Work item: Go through the entries below. Copy out every line that contains "countService".

Dataset excerpts:
......

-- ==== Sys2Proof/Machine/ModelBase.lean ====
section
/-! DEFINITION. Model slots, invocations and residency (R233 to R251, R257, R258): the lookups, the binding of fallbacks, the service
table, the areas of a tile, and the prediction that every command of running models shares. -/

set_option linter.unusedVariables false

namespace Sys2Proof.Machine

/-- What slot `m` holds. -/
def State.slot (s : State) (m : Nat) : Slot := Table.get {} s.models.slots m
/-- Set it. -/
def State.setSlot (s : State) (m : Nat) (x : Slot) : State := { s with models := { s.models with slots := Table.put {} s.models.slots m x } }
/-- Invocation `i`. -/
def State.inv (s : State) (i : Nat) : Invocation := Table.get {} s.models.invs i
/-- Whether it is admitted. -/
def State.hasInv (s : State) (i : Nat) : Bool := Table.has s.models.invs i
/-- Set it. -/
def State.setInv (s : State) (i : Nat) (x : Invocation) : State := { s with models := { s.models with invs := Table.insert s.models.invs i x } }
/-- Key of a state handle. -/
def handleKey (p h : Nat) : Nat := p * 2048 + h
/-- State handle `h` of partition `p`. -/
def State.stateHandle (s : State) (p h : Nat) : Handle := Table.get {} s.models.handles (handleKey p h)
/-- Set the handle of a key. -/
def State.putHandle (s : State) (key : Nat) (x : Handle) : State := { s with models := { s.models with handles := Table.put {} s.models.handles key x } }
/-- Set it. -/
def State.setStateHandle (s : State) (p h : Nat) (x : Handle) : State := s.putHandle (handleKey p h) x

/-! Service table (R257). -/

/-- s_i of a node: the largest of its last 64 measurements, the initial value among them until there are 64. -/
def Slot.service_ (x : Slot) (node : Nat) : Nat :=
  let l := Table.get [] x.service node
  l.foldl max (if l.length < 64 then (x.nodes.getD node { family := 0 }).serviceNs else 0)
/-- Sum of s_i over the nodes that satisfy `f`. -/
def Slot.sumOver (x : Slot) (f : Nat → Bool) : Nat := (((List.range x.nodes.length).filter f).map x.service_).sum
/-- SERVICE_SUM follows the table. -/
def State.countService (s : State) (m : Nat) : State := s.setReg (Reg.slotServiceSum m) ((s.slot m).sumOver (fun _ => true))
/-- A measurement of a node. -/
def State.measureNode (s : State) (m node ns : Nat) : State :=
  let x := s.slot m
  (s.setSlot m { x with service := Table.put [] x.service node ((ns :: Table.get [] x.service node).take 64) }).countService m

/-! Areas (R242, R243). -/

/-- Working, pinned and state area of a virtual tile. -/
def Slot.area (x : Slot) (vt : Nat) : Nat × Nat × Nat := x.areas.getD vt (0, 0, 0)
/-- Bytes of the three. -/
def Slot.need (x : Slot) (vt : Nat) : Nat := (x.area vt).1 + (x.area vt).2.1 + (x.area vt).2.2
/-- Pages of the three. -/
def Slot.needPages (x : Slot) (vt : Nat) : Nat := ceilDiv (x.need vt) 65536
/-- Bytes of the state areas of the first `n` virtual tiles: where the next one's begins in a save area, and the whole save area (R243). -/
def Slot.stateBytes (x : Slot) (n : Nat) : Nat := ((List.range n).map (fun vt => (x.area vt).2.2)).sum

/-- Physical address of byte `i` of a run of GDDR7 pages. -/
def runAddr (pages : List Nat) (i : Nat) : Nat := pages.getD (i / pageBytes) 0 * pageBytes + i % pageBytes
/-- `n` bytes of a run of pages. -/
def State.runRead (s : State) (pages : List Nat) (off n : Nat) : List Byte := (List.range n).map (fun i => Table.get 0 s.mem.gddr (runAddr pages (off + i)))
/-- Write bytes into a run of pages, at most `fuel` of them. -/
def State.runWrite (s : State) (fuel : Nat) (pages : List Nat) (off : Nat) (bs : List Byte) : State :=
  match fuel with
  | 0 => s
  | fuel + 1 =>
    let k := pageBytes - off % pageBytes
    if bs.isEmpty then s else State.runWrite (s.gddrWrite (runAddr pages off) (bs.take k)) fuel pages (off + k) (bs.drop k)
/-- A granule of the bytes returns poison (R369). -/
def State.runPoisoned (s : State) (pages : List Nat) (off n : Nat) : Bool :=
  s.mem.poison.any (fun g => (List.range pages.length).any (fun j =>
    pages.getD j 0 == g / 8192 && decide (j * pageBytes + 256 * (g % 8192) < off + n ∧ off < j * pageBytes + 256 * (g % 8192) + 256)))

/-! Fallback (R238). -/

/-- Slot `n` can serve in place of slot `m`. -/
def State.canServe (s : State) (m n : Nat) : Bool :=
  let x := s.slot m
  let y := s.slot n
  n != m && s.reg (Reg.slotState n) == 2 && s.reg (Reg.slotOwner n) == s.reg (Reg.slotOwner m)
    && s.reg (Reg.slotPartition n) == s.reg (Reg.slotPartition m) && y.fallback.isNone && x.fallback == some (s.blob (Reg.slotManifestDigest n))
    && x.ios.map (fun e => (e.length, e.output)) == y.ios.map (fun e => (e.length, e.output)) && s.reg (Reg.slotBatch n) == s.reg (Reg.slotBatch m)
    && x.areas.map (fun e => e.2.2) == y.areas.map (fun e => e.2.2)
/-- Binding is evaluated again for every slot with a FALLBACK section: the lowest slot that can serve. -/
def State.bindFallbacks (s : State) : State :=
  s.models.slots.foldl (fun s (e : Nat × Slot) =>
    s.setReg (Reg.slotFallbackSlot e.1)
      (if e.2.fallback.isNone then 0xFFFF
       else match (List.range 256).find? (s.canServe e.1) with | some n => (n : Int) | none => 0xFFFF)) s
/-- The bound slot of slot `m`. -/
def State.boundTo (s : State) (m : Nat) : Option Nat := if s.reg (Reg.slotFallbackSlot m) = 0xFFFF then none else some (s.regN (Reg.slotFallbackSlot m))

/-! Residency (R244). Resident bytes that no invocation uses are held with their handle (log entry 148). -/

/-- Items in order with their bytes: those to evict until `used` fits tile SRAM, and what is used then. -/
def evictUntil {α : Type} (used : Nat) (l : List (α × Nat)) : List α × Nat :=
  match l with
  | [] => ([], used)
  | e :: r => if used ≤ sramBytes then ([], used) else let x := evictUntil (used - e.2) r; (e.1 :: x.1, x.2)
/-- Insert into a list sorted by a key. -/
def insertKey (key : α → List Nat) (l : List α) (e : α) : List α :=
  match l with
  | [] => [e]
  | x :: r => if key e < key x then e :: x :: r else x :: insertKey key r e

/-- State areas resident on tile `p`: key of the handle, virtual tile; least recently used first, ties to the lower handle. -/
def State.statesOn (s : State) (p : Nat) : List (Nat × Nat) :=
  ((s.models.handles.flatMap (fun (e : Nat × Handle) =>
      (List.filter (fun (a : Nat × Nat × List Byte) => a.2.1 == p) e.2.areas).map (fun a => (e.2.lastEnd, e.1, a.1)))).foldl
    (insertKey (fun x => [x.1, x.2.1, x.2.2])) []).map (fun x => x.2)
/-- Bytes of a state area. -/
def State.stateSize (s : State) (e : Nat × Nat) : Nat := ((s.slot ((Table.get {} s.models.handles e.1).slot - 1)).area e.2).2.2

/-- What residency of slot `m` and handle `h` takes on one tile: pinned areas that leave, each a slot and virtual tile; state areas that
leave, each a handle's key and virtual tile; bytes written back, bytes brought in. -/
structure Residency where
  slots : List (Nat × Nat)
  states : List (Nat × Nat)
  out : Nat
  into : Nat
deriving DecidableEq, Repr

......

Written solution:
def State.countService (s : State) (m : Nat) : State := s.setReg (Reg.slotServiceSum m) ((s.slot m).sumOver (fun _ => true))
  (s.setSlot m { x with service := Table.put [] x.service node ((ns :: Table.get [] x.service node).take 64) }).countService m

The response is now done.